/-- R20, R21, R246, R277, R313, R316, R325, R326: what the keeper receives and counts: frames, silence, hold timers, pick marks. -/
def Obligations.KeeperLinkCommands : Prop :=
  (∀ (s : State) (b : Nat), s.dev.bankFitted b = true → (s.dev.bk b).keeperOn = true → s.dev.flagi BANK_STAT_LINK b = false →
    Gives (.commandFrameReceived b true) s ((s.dev.takeFrame b (s.dev.bk b).lastFrame).handOverEnd b)) ∧
  (∀ (s : State) (b : Nat), s.dev.bankFitted b = true → (s.dev.bk b).keeperOn = true → s.dev.flagi BANK_STAT_LINK b = true →
    Gives (.commandFrameReceived b true) s ((((s.dev.wri BANK_STAT_LINK b 0).readLog b).takeFrame b
      (((s.dev.wri BANK_STAT_LINK b 0).readLog b).bk b).lastFrame).handOverEnd b)) ∧
  (∀ (s : State) (b : Nat), s.dev.bankFitted b = true → (s.dev.bk b).keeperOn = true →
    Gives (.commandFrameReceived b false) s (s.dev.frameLost b)) ∧
  (∀ (s : State) (b : Nat), s.dev.bankFitted b = true → (s.dev.bk b).keeperOn = true →
    Ends (.commandFrameReceived b true) s fun d => d.rdi BANK_STAT_LINK b = 0 ∧
      (d.bk b).log = (if s.dev.flagi BANK_STAT_LINK b then [] else (s.dev.bk b).log) ∧ (d.bk b).pickCount = (s.dev.bk b).pickCount) ∧
  (∀ (s : State) (b m w : Nat), s.dev.bankFitted b = true → (s.dev.bk b).keeperOn = true → s.dev.flagi BANK_STAT_LINK b = false →
    m ∈ s.dev.shList b → s.dev.chLead m = m → s.dev.chUsed m = true → (s.dev.ch m).manual = false → s.dev.replaced m = false →
    ((s.dev.bk b).lastFrame.getD (m % 16) {}).assert = true → w = ((s.dev.bk b).lastFrame.getD (m % 16) {}).cmd → w < 32 → w % 4 < 2 →
    Ends (.commandFrameReceived b true) s fun d => ∀ k ∈ s.dev.chMembers m, d.rdi CH_CMD k = w) ∧
  (∀ (s : State) (b : Nat), s.dev.bankFitted b = true → (s.dev.bk b).keeperOn = true →
    Ends (.commandFrameReceived b false) s fun d =>
      d.rdi BANK_LINKERR_CRCERR b = min (s.dev.rdi BANK_LINKERR_CRCERR b + 1) (2 ^ BANK_LINKERR_CRCERR.width - 1) ∧
      d.chan = s.dev.chan ∧ d.trd = s.dev.trd ∧ (d.bk b).pickCount = (s.dev.bk b).pickCount) ∧
  (∀ (s : State) (b : Nat), Sys2Proof.Machine.exec (.linkHeartbeat b) s = .next s) ∧
  (∀ (s : State) (b : Nat), s.dev.bankFitted b = true → (s.dev.bk b).keeperOn = true → Gives (.linkSilence b) s (s.dev.handOver b)) ∧
  (∀ (s : State) (b : Nat), s.dev.bankFitted b = true → (s.dev.bk b).keeperOn = true → s.dev.flagi BANK_STAT_LINK b = false →
    Ends (.linkSilence b) s fun d => d.rdi BANK_STAT_LINK b = 1 ∧ d.rdi BANK_EVT_HOLD b = 1 ∧ (d.bk b).resumed = false ∧
      ∀ m ∈ bankChans b, s.dev.chLead m = m → s.dev.chUsed m = true →
        d.bit BANK_HOLD_HOLDING b (m % 16) = true ∨ d.bit BANK_HOLD_FAILED b (m % 16) = true) ∧
  (∀ (s : State) (b : Nat), s.dev.flagi BANK_STAT_LINK b = true →
    Sys2Proof.Machine.exec (.linkSilence b) s = .next s) ∧
  (∀ (s : State) (m : Nat), (s.dev.ch m).holdRun = true → Gives (.holdExpiry m) s (s.dev.holdFail m)) ∧
  (∀ (s : State) (m : Nat), (s.dev.ch m).holdRun = true →
    Ends (.holdExpiry m) s fun d => (d.ch m).holdRun = false ∧ d.rdi BANK_EVT_FAIL (bankOf m) = 1 ∧
      ∀ k ∈ s.dev.chMembers m, d.bit BANK_HOLD_HOLDING (bankOf m) (k % 16) = false ∧
        d.bit BANK_HOLD_FAILED (bankOf m) (k % 16) = true) ∧
  (∀ (s : State) (m : Nat), (s.dev.ch m).holdRun = false → Sys2Proof.Machine.exec (.holdExpiry m) s = .next s) ∧
  (∀ (s : State) (b ns : Nat) (atMark atMid : List Sense) (case vsup : Nat), s.dev.bankFitted b = true → (s.dev.bk b).keeperOn = true →
    Gives (.pickMark b ns atMark atMid case vsup) s ((s.dev.convert b ns atMark atMid case vsup).keeperPick b)) ∧
  (∀ (s : State) (b ns : Nat) (atMark atMid : List Sense) (case vsup : Nat), s.dev.bankFitted b = true → (s.dev.bk b).keeperOn = true →
    (s.dev.bk b).converted = true → (s.dev.bk b).convAgo.all (fun t => decide (10000 ≤ t + ns)) = true →
    Ends (.pickMark b ns atMark atMid case vsup) s fun d => (d.bk b).pickCount = (s.dev.bk b).pickCount + 1 ∧
      (d.bk b).retVsup = s.dev.rdi BANK_VSUP_VOLT b ∧ d.rdi BANK_VSUP_VOLT b = vsup % 2 ^ BANK_VSUP_VOLT.width ∧
      ∀ m ∈ bankChans b, (d.ch m).retI = s.dev.rdi CH_ISENSE_CODE m ∧ (d.ch m).retV = s.dev.rdi CH_VSENSE_CODE m ∧
        d.rdi CH_ISENSE_CODE m =
          ((if s.dev.senseMid m then atMid else atMark).getD (m % 16) {}).i % 2 ^ CH_ISENSE_CODE.width) ∧
  (∀ (s : State) (b ns : Nat) (atMark atMid : List Sense) (case vsup : Nat), s.dev.bankFitted b = true → (s.dev.bk b).keeperOn = true →
    (s.dev.bk b).convAgo.all (fun t => decide (10000 ≤ t + ns)) = false →
    Ends (.pickMark b ns atMark atMid case vsup) s fun d => (d.bk b).pickCount = (s.dev.bk b).pickCount + 1 ∧
      d.rdi BANK_VSUP_VOLT b = s.dev.rdi BANK_VSUP_VOLT b ∧
      ∀ m ∈ bankChans b, d.rdi CH_ISENSE_CODE m = s.dev.rdi CH_ISENSE_CODE m) ∧
  (∀ (s : State) (b : Nat), s.dev.flagi BANK_STAT_LINK b = true → Gives (.ownOscillatorPick b) s (s.dev.keeperPick b)) ∧
  (∀ (s : State) (b : Nat), s.dev.flagi BANK_STAT_LINK b = true →
    Ends (.ownOscillatorPick b) s fun d => (d.bk b).pickCount = (s.dev.bk b).pickCount + 1 ∧ d.rdi BANK_STAT_LINK b = 1 ∧
      ∀ m ∈ bankChans b, d.rdi CH_ISENSE_CODE m = s.dev.rdi CH_ISENSE_CODE m) ∧
  (∀ (s : State) (b : Nat), s.dev.flagi BANK_STAT_LINK b = false → Sys2Proof.Machine.exec (.ownOscillatorPick b) s = .next s)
******************************
■ What is needed: Each line of the listing should be printed again, exactly.

■ Output for this exercise:
/-- R20, R21, R246, R277, R313, R316, R325, R326: what the keeper receives and counts: frames, silence, hold timers, pick marks. -/
def Obligations.KeeperLinkCommands : Prop :=
  (∀ (s : State) (b : Nat), s.dev.bankFitted b = true → (s.dev.bk b).keeperOn = true → s.dev.flagi BANK_STAT_LINK b = false →
    Gives (.commandFrameReceived b true) s ((s.dev.takeFrame b (s.dev.bk b).lastFrame).handOverEnd b)) ∧
  (∀ (s : State) (b : Nat), s.dev.bankFitted b = true → (s.dev.bk b).keeperOn = true → s.dev.flagi BANK_STAT_LINK b = true →
    Gives (.commandFrameReceived b true) s ((((s.dev.wri BANK_STAT_LINK b 0).readLog b).takeFrame b
      (((s.dev.wri BANK_STAT_LINK b 0).readLog b).bk b).lastFrame).handOverEnd b)) ∧
  (∀ (s : State) (b : Nat), s.dev.bankFitted b = true → (s.dev.bk b).keeperOn = true →
    Gives (.commandFrameReceived b false) s (s.dev.frameLost b)) ∧
  (∀ (s : State) (b : Nat), s.dev.bankFitted b = true → (s.dev.bk b).keeperOn = true →
    Ends (.commandFrameReceived b true) s fun d => d.rdi BANK_STAT_LINK b = 0 ∧
      (d.bk b).log = (if s.dev.flagi BANK_STAT_LINK b then [] else (s.dev.bk b).log) ∧ (d.bk b).pickCount = (s.dev.bk b).pickCount) ∧
  (∀ (s : State) (b m w : Nat), s.dev.bankFitted b = true → (s.dev.bk b).keeperOn = true → s.dev.flagi BANK_STAT_LINK b = false →
    m ∈ s.dev.shList b → s.dev.chLead m = m → s.dev.chUsed m = true → (s.dev.ch m).manual = false → s.dev.replaced m = false →
    ((s.dev.bk b).lastFrame.getD (m % 16) {}).assert = true → w = ((s.dev.bk b).lastFrame.getD (m % 16) {}).cmd → w < 32 → w % 4 < 2 →
    Ends (.commandFrameReceived b true) s fun d => ∀ k ∈ s.dev.chMembers m, d.rdi CH_CMD k = w) ∧
  (∀ (s : State) (b : Nat), s.dev.bankFitted b = true → (s.dev.bk b).keeperOn = true →
    Ends (.commandFrameReceived b false) s fun d =>
      d.rdi BANK_LINKERR_CRCERR b = min (s.dev.rdi BANK_LINKERR_CRCERR b + 1) (2 ^ BANK_LINKERR_CRCERR.width - 1) ∧
      d.chan = s.dev.chan ∧ d.trd = s.dev.trd ∧ (d.bk b).pickCount = (s.dev.bk b).pickCount) ∧
  (∀ (s : State) (b : Nat), Sys2Proof.Machine.exec (.linkHeartbeat b) s = .next s) ∧
  (∀ (s : State) (b : Nat), s.dev.bankFitted b = true → (s.dev.bk b).keeperOn = true → Gives (.linkSilence b) s (s.dev.handOver b)) ∧
  (∀ (s : State) (b : Nat), s.dev.bankFitted b = true → (s.dev.bk b).keeperOn = true → s.dev.flagi BANK_STAT_LINK b = false →
    Ends (.linkSilence b) s fun d => d.rdi BANK_STAT_LINK b = 1 ∧ d.rdi BANK_EVT_HOLD b = 1 ∧ (d.bk b).resumed = false ∧
      ∀ m ∈ bankChans b, s.dev.chLead m = m → s.dev.chUsed m = true →
        d.bit BANK_HOLD_HOLDING b (m % 16) = true ∨ d.bit BANK_HOLD_FAILED b (m % 16) = true) ∧
  (∀ (s : State) (b : Nat), s.dev.flagi BANK_STAT_LINK b = true →
    Sys2Proof.Machine.exec (.linkSilence b) s = .next s) ∧
  (∀ (s : State) (m : Nat), (s.dev.ch m).holdRun = true → Gives (.holdExpiry m) s (s.dev.holdFail m)) ∧
  (∀ (s : State) (m : Nat), (s.dev.ch m).holdRun = true →
    Ends (.holdExpiry m) s fun d => (d.ch m).holdRun = false ∧ d.rdi BANK_EVT_FAIL (bankOf m) = 1 ∧
      ∀ k ∈ s.dev.chMembers m, d.bit BANK_HOLD_HOLDING (bankOf m) (k % 16) = false ∧
        d.bit BANK_HOLD_FAILED (bankOf m) (k % 16) = true) ∧
  (∀ (s : State) (m : Nat), (s.dev.ch m).holdRun = false → Sys2Proof.Machine.exec (.holdExpiry m) s = .next s) ∧
  (∀ (s : State) (b ns : Nat) (atMark atMid : List Sense) (case vsup : Nat), s.dev.bankFitted b = true → (s.dev.bk b).keeperOn = true →
    Gives (.pickMark b ns atMark atMid case vsup) s ((s.dev.convert b ns atMark atMid case vsup).keeperPick b)) ∧
  (∀ (s : State) (b ns : Nat) (atMark atMid : List Sense) (case vsup : Nat), s.dev.bankFitted b = true → (s.dev.bk b).keeperOn = true →
    (s.dev.bk b).converted = true → (s.dev.bk b).convAgo.all (fun t => decide (10000 ≤ t + ns)) = true →
    Ends (.pickMark b ns atMark atMid case vsup) s fun d => (d.bk b).pickCount = (s.dev.bk b).pickCount + 1 ∧
      (d.bk b).retVsup = s.dev.rdi BANK_VSUP_VOLT b ∧ d.rdi BANK_VSUP_VOLT b = vsup % 2 ^ BANK_VSUP_VOLT.width ∧
      ∀ m ∈ bankChans b, (d.ch m).retI = s.dev.rdi CH_ISENSE_CODE m ∧ (d.ch m).retV = s.dev.rdi CH_VSENSE_CODE m ∧
        d.rdi CH_ISENSE_CODE m =
          ((if s.dev.senseMid m then atMid else atMark).getD (m % 16) {}).i % 2 ^ CH_ISENSE_CODE.width) ∧
  (∀ (s : State) (b ns : Nat) (atMark atMid : List Sense) (case vsup : Nat), s.dev.bankFitted b = true → (s.dev.bk b).keeperOn = true →
    (s.dev.bk b).convAgo.all (fun t => decide (10000 ≤ t + ns)) = false →
    Ends (.pickMark b ns atMark atMid case vsup) s fun d => (d.bk b).pickCount = (s.dev.bk b).pickCount + 1 ∧
      d.rdi BANK_VSUP_VOLT b = s.dev.rdi BANK_VSUP_VOLT b ∧
      ∀ m ∈ bankChans b, d.rdi CH_ISENSE_CODE m = s.dev.rdi CH_ISENSE_CODE m) ∧
  (∀ (s : State) (b : Nat), s.dev.flagi BANK_STAT_LINK b = true → Gives (.ownOscillatorPick b) s (s.dev.keeperPick b)) ∧
  (∀ (s : State) (b : Nat), s.dev.flagi BANK_STAT_LINK b = true →
    Ends (.ownOscillatorPick b) s fun d => (d.bk b).pickCount = (s.dev.bk b).pickCount + 1 ∧ d.rdi BANK_STAT_LINK b = 1 ∧
      ∀ m ∈ bankChans b, d.rdi CH_ISENSE_CODE m = s.dev.rdi CH_ISENSE_CODE m) ∧
  (∀ (s : State) (b : Nat), s.dev.flagi BANK_STAT_LINK b = false → Sys2Proof.Machine.exec (.ownOscillatorPick b) s = .next s)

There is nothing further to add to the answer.